May 19, 2026
Lighting Rep Sues Manufacturer Over Failed Custom Fixtures

Out-of-state rep alleges $620K buy/sell custom order led to falling-components at luxury resort
A federal lawsuit filed yesterday in Arizona lays bare what can happen when custom decorative lighting meets real-world installation conditions at a major hospitality property—and nobody agrees on who owns the consequences.
Independent lighting agent, Hawaii Lighting Representatives (HILR), filed suit against Miami-based manufacturer, Byzantivm Inc., in federal Arizona court, alleging breach of contract, breach of express warranty, and unjust enrichment over a package of custom chandeliers manufactured for the renovation of the JW Marriott Desert Ridge Resort & Spa in Phoenix.
The complaint is notably vivid for a commercial lighting dispute: it alleges that installed chandelier glass "detached from their metal frames and fell from the ceiling," includes photographs of broken glass still in its frames, and invokes life-safety concerns no fewer than a dozen times.
The numbers are significant. The purchase order totals approximately $620,127. Hawaii Lighting Representatives claims to have paid Byzantivm $616,026—inclusive of $163,650 in shipping—and alleges it has received zero functional, compliant fixtures in return for four of the fifteen line items ordered. The disputed fixtures are LT-08, a dichroic acrylic organic chandelier invoiced at $88,280; and LT-09, LT-10, and LT-12, a series of custom ballroom chandeliers totaling $388,540 across six, eighteen, and six units respectively.
HILR alleges it has additionally incurred approximately $142,925 in remediation costs, with more to come.
How the Deal Was Structured
The Exclusive Representation Agreement between the parties, dated August 26, 2024, is a standard-form rep contract with one commercially meaningful provision: it permits the representative to engage in buy/sell transactions with Byzantivm at a 10% discount off distributor net, then resell at any price of its choosing. That appears to be how this transaction was structured.
On a $620,000 project, the economics are attractive. The buy/sell also effectively bypasses the commission structure that normally allocates payments across specifying (50%), selling (25%), and territory (25%) reps.
Above: Invoice requiring a 20% down payment deposit; the 10% discount shown is consitent with the rep-contract provision that enables the buy/sell arrangement.
What the complaint does not explain is why a Honolulu-based rep firm was the commercial vehicle for a Phoenix hotel renovation. Byzantivm's own website lists HILR as the Hawaii representative and directs Arizona inquiries simply to "Contact Us."
HILR has reportedly paid Byzantivm in full and received nonconforming or unusable product. The project still lacks a pre-function lobby chandelier and three ballroom chandelier packages. If it must source replacements elsewhere—which the complaint suggests would cost "hundreds of thousands of dollars" more—the original margin evaporates and the rep absorbs losses on a transaction it fully funded.
The Liability Cap Problem
What makes this case particularly instructive for the industry is the contractual tension the documents expose. Byzantivm's rep agreement contains a notable clause: the company's liability "shall in no event exceed the purchase price of the Byzantivm Products on which such liability is based," with consequential damages expressly disclaimed and remedies largely limited to replacement of defective items.
That language may be defensible when a sconce arrives scratched. It looks considerably more strained when the allegation is that a large, overhead glass assembly fell in a ballroom at a luxury resort—and that the manufacturer initially acknowledged the flaw, promised to cure it, and then walked away.

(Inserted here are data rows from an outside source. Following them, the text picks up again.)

-- ==== Sys2Proof/Machine/Core.lean ====
section
/-! DEFINITION. The machine handed to the host. -/

def Sys2Proof.core : Host.Core :=
  { State := Sys2Proof.Machine.State, Fault := Sys2Proof.Machine.Fault, Refusal := Sys2Proof.Machine.Refusal,
    step := Sys2Proof.Machine.step, reset := Sys2Proof.Machine.State.reset }
end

The complaint alleges Byzantivm knew the LT-08 glass attachment had a "known fail point" before shipment. For LT-09, LT-10, and LT-12, it alleges Byzantivm's own personnel directed installers on clip use, the clips broke the glass, and Byzantivm subsequently abandoned its remediation commitments. The specification sheets attached to the purchase order explicitly required proper packaging, installation hardware, installation instructions, and products "suitable for commercial use." HILR alleges none of those obligations were met.
Inside Lighting reached out to both Hawaii Lighting Representatives and Byzantivm for comment. Neither had responded before press time. We will update this article if that changes.
The Broader Signal
Manufacturers make things. Agents sell them. That division of labor has held together the lighting channel for decades, and the rep agreement sitting at the center of this dispute looks, on paper, like a hundred others signed every year. A buy/sell arrangement shifts the profit profile, giving the rep more upside on a successful project and considerably more exposure when one goes wrong. But the underlying partnership dynamic does not change much: both parties still need the fixtures to arrive, install, and perform.

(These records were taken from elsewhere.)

-- ==== Sys2Proof/Certificates/Slice0/Obligations.lean ====
section
/-! DEFINITION. The statements for the provers, one definition each: what the commands do, what they leave alone, where they complete, and what
every step keeps. A statement that rests on a choice of the model, rather than on a rule, says so. -/

open Sys2Proof Sys2Proof.Machine

/-- R41: a write of TICK_PERIOD from 1,000 to 10,000,000 µs enters the pending view and nothing else; any other value is refused, with
TICK_RANGE, and both views keep their period.
Completion: tickPeriod. -/
def Obligations.TickPeriodWrite : Prop :=
  ∀ (s : State) (v : Word), s.takesWrite →
    (1000 ≤ v.toNat % 2 ^ 24 ∧ v.toNat % 2 ^ 24 ≤ 10000000 →
      exec (.tickPeriod 0 v) s = .next { s with setup.armed := true, pend.tickPeriod := BitVec.ofNat 24 v.toNat })
    ∧ (v.toNat % 2 ^ 24 < 1000 ∨ 10000000 < v.toNat % 2 ^ 24 →
      ∃ t : State, exec (.tickPeriod 0 v) s = .next t ∧ t.active = s.active ∧ t.pend = s.pend ∧ Raised 0x1001 0 s t
        ∧ Logged 0x20004 0 .range t)

/-- R76, R457, R320, R465, R470: the writes of the registers that take effect on one view or on the guard, with everything that they
leave alone. TICK_CTRL holds an RK field, so its write needs the guard disarmed; every write but SETUP_UNLOCK's arms it.
Completion: tickCtrl, regRate, auxCfg, setupUnlock, apply, discard. -/
def Obligations.BufferedRegisterWrites : Prop :=
  ∀ (s : State) (v : Word), s.takesWrite →
    (s.setup.armed = false → v.toNat % 4 ≠ 3 →
      exec (.tickCtrl 0 v) s = .next { s with
        setup.armed := true, pend.tickSource := BitVec.ofNat 2 v.toNat, pend.tickOutEn := v.toNat / 4 % 2 == 1 })
    ∧ (s.setup.armed = false → v.toNat % 4 = 3 →
      ∃ t : State, exec (.tickCtrl 0 v) s = .next t ∧ t.pend = s.pend ∧ Raised 0x1001 0 s t ∧ Logged 0x20000 0 .range t)
    ∧ (∀ c : Fin 5, s.plan = none →
      exec (.regRate 0 c false v) s = .next { s with
        setup.armed := true, pend.regRate := NMap.insert s.pend.regRate c.val (BitVec.ofNat 20 v.toNat) })
    ∧ (∀ c : Fin 5, s.plan = none → v.toNat % 2 ^ 16 ≠ 0 →
      exec (.regRate 0 c true v) s = .next { s with
        setup.armed := true, pend.regBurst := NMap.insert s.pend.regBurst c.val (BitVec.ofNat 16 v.toNat) })
    ∧ (∀ c : Fin 5, v.toNat % 2 ^ 16 = 0 →
      ∃ t : State, exec (.regRate 0 c true v) s = .next t ∧ t.pend = s.pend ∧ Logged (0x800A0 + 4 * c.val) 0 .range t)
    ∧ (∀ (c : Fin 5) (p : Plan), s.plan = some p →
      ∃ t : State, exec (.regRate 0 c false v) s = .next t
        ∧ (NMap.getD t.pend.regRate c.val 0).toNat = min (v.toNat % 2 ^ 20) (p.layout.rateMax.getD c.val (v.toNat % 2 ^ 20)))
    ∧ (s.pend.aux0 = 0 → s.pend.aux1 = 0 → v.toNat % 4 ≠ 3 → v.toNat / 4 % 4 ≠ 3 → ¬(v.toNat % 4 = 1 ∧ v.toNat / 4 % 4 = 1) →
      exec (.auxCfg 0 v) s = .next { s with
        setup.armed := true, pend.aux0 := BitVec.ofNat 2 v.toNat, pend.aux1 := BitVec.ofNat 2 (v.toNat / 4) })
    ∧ (s.pend.aux0 ≠ 0 → s.pend.aux0.toNat ≠ v.toNat % 4 → v.toNat % 4 ≠ 0 → v.toNat % 4 ≠ 3 → v.toNat / 4 % 4 ≠ 3 →
      ∃ t : State, exec (.auxCfg 0 v) s = .next t ∧ t.pend = s.pend ∧ Raised 0x9020 0 s t ∧ Logged 0xE0020 0 .state t)
    ∧ exec (.setupUnlock 0 0x7A910E5D) s = .next { s with setup.armed := false }
    ∧ (v ≠ 0x7A910E5D → ∃ t : State, exec (.setupUnlock 0 v) s = .next t ∧ t.setup.armed = true ∧ Logged 0x10000 0 .key t)
    ∧ (v.toNat % 4 = 2 → exec (.discard 0 v) s = .next { s with setup.armed := true, pend := s.active })
    ∧ (v.toNat % 4 = 1 → s.idle = true → s.plan = none → s.pend.excl = s.active.excl →
      exec (.apply 0 v) s = .next { s with setup.armed := true, active := s.pend })
    ∧ (v.toNat % 4 = 1 → s.idle = false → ∃ t : State, exec (.apply 0 v) s = .next t ∧ t.active = s.active ∧ t.pend = s.pend
        ∧ Logged 0x10008 0 .state t)

/-- R338, R339: the writes that configure a group, arm a queue and disarm it.
Completion: arm, disarm, disarmEnd, groupCfg. -/
def Obligations.QueueRegisterWrites : Prop :=
  ∀ (s : State) (v : Word), s.takesWrite →
    (v.toNat % 16 ≤ 8 → v.toNat / 16 % 2 = 1 → s.pollUnits s.win.groupSel.toNat + 2 ^ (8 - v.toNat % 16) ≤ 1024 →
      exec (.groupCfg 0 v) s = .next { s with
        setup.armed := true
        host.groups := NMap.modify s.host.groups s.win.groupSel.toNat {} (fun g => { g with poll := BitVec.ofNat 4 v.toNat, enable := true }) })
    ∧ (v.toNat % 16 ≤ 8 → v.toNat / 16 % 2 = 1 → 1024 < s.pollUnits s.win.groupSel.toNat + 2 ^ (8 - v.toNat % 16) →
      ∃ t : State, exec (.groupCfg 0 v) s = .next t ∧ t.host.groups = s.host.groups
        ∧ Raised 0x6201 (unitPort (s.win.groupSel.toNat / 32)) s t ∧ Logged 0x40014 0 .state t)
    ∧ (v.toNat % 4 = 1 → s.armBad s.win.qSel.toNat = false →
      ∃ t : State, exec (.arm 0 v) s = .next t ∧ (t.port (queuePort s.win.qSel.toNat)).orphaned = false
        ∧ t.queue s.win.qSel.toNat = { s.queue s.win.qSel.toNat with
            mode := .armed, armErr := false, code := 0, cls := s.win.qClass, log2 := s.win.qLog2, ring := s.win.qRing, aux := s.win.qAux
            startLap := s.win.qStartLap
            c := s.win.qStartLap.toNat * 2 ^ s.win.qLog2.toNat, f := s.win.qStartLap.toNat * 2 ^ s.win.qLog2.toNat
            d := s.win.qStartLap.toNat * 2 ^ s.win.qLog2.toNat, p := s.win.qStartLap.toNat * 2 ^ s.win.qLog2.toNat
            k := s.win.qStartLap.toNat * 2 ^ s.win.qLog2.toNat
            holding := false, more := false, rereads := 0, stale := false, fetching := false, posted := 0, mute := false, descs := [] })
    ∧ (v.toNat % 4 = 1 → s.armBad s.win.qSel.toNat = true →
      ∃ t : State, exec (.arm 0 v) s = .next t ∧ (t.queue s.win.qSel.toNat).armErr = true
        ∧ (t.queue s.win.qSel.toNat).mode = (s.queue s.win.qSel.toNat).mode
        ∧ Raised 0x6202 (unitPort (queuePort s.win.qSel.toNat)) s t ∧ Logged 0x40040 0 .state t)
    ∧ (v.toNat % 4 = 2 → (s.queue s.win.qSel.toNat).mode = .armed →
      ∃ t : State, exec (.disarm 0 v) s = .next t ∧ (t.queue s.win.qSel.toNat).mode = .disarming
        ∧ (t.queue s.win.qSel.toNat).descs = (s.queue s.win.qSel.toNat).descs.filter
            (fun d => d.stage == .taken || d.stage == .waiting || d.stage == .finished)
        ∧ ∀ q, q ≠ s.win.qSel.toNat → t.queue q = s.queue q)
    ∧ (∀ q : Fin 8192, (s.queue q.val).mode = .disarming → (s.queue q.val).descs = [] →
      ∃ u : State, exec (.disarmEnd q) s = .next (u.failFences q.val) ∧ (u.queue q.val).mode = .unarmed)

/-- R335, R464, R466, R471: a write of the window that is not taken changes nothing but the guard and the access log: through a data port
(DENIED, with PORT_DENIED), while a long setup operation runs (BUSY), or to an RK field while the guard is armed (LOCKED).
Completion: registerWrite. -/
def Obligations.RefusedWindowWrites : Prop :=
  ∀ (s : State) (v : Word), s.boot.stage = .ready →
    (∀ p : Fin 4, p ≠ 0 → s.events.once.contains (0x6005, p.val) = false →
      ∃ t : State, exec (.tickPeriod p v) s = .next t ∧ t.active = s.active ∧ t.pend = s.pend ∧ t.seq = s.seq ∧ Raised 0x6005 (unitPort p.val) s t
        ∧ Logged 0x20004 p.val .denied t)
    ∧ (s.confidential = false → s.setup.op ≠ 0 →
      ∃ t : State, exec (.tickPeriod 0 v) s = .next t ∧ t.active = s.active ∧ t.pend = s.pend ∧ t.seq = s.seq ∧ t.events = s.events
        ∧ Logged 0x20004 0 .busy t)
    ∧ (s.takesWrite → s.setup.armed = true → v.toNat % 4 ≠ s.pend.tickSource.toNat →
      ∃ t : State, exec (.tickCtrl 0 v) s = .next t ∧ t.active = s.active ∧ t.pend.tickSource = s.pend.tickSource
        ∧ t.pend.tickOutEn = (v.toNat / 4 % 2 == 1) ∧ t.seq = s.seq ∧ t.events = s.events ∧ Logged 0x20000 0 .locked t)
    ∧ (∀ off width : Nat, off < 0x100000 → width ≠ 4 ∨ off % 4 ≠ 0 →
      ∃ t : State, exec (.registerWrite 0 off width v) s = .next t ∧ t.active = s.active ∧ t.pend = s.pend ∧ t.seq = s.seq ∧ t.events = s.events
        ∧ Logged off 0 .width t)
    ∧ (s.setup.op = 0 → ∀ off : Nat, off < 0x100000 → off % 4 = 0 → regAt off = none →
      ∃ t : State, exec (.registerWrite 0 off 4 v) s = .next t ∧ t.active = s.active ∧ t.pend = s.pend ∧ t.seq = s.seq ∧ t.events = s.events
        ∧ Logged off 0 .reserved t)
    ∧ (s.takesWrite → s.setup.armed = false →
      exec (.registerWrite 0 0xA0008 4 v) s = .next { s with setup.armed := true, pend.moduleId := BitVec.ofNat 12 v.toNat })

/-- R8, R76, R409: a read of the low half of a pair through P0 answers it and latches the high half; through a data port it answers ones
and latches nothing; and a read of another width or alignment answers ones, is logged with WIDTH and latches nothing.
Completion: stepLoRead, evtTailLoRead, lifeStepsLoRead. -/
def Obligations.LatchingReads : Prop :=
  ∀ s : State, s.boot.stage = .ready →
    exec (.stepLoRead ⟨0, 0, 4⟩) s = .next { s with
      out := s.out ++ [.windowData 0 (BitVec.ofNat 32 s.seq.step.toNat)], seq.stepHi := BitVec.ofNat 16 (s.seq.step.toNat / 2 ^ 32) }
    ∧ exec (.evtTailLoRead ⟨0, 0, 4⟩) s = .next { s with
      out := s.out ++ [.windowData 0 (BitVec.ofNat 32 s.events.seq.toNat)]
      events.tailHi := BitVec.ofNat 32 (s.events.seq.toNat / 2 ^ 32) }
    ∧ exec (.lifeStepsLoRead ⟨0, 0, 4⟩) s = .next { s with
      out := s.out ++ [.windowData 0 (BitVec.ofNat 32 s.rel.lifeSteps.toNat)]
      rel.lifeHi := BitVec.ofNat 32 (s.rel.lifeSteps.toNat / 2 ^ 32) }
    ∧ (∀ p : Fin 4, p ≠ 0 → ∀ c ∈ [Instr.stepLoRead ⟨p, 0, 4⟩, .evtTailLoRead ⟨p, 0, 4⟩, .lifeStepsLoRead ⟨p, 0, 4⟩],
      exec c s = .next { s with out := s.out ++ [.windowData p.val 0xFFFFFFFF] })
    ∧ (∀ (p k : Fin 4) (w : Nat), w ≠ 4 ∨ k ≠ 0 →
      ∀ e ∈ [(Instr.stepLoRead ⟨p, k, w⟩, 0x2000C), (.evtTailLoRead ⟨p, k, w⟩, 0xF0004), (.lifeStepsLoRead ⟨p, k, w⟩, 0xF0028)],
      ∃ t : State, exec e.1 s = .next t ∧ Only [.out, .setup] s t ∧ t.out = s.out ++ [.windowData p.val 0xFFFFFFFF]
        ∧ t.setup.armed = s.setup.armed ∧ Logged (e.2 + k.val) p.val .width t)

/-- R42, R47, R457: a tick while no job runs and none is about to start is counted, and gives its pulses.
Completion: localTick. -/
def Obligations.TickWithoutAJob : Prop :=
  ∀ (s : State) (now : Long) (p : PowerSample), s.active.tickSource ≠ 2 → s.idle = true → s.seq.startPending = false →
    ∃ t : State, exec (.localTick now p) s = .next t
      ∧ t.clk = { s.clk with time := now, lastTick := now, tickNo := s.clk.tickNo + 1 }
      ∧ t.out = s.out ++ (if s.active.tickOutEn then [.tickOut] else []) ++ (if s.active.aux0 = 1 then [.auxPulse 0] else [])
          ++ (if s.active.aux1 = 1 then [.auxPulse 1] else [])
      ∧ t.seq.job = .idle ∧ t.active = s.active ∧ t.pend = s.pend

What erodes that partnership is not a bad outcome by itself. It is what happens after. The complaint describes a manufacturer that initially acknowledged responsibility, made promises to remedy the situation, and then walked away. Whether that account holds up in court remains to be seen. What is clear is that somewhere between Honolulu and Miami Beach, the collaboration required to fix an expensive problem came apart — and a contract that was written for exactly this moment is now the only thing left holding the pieces together.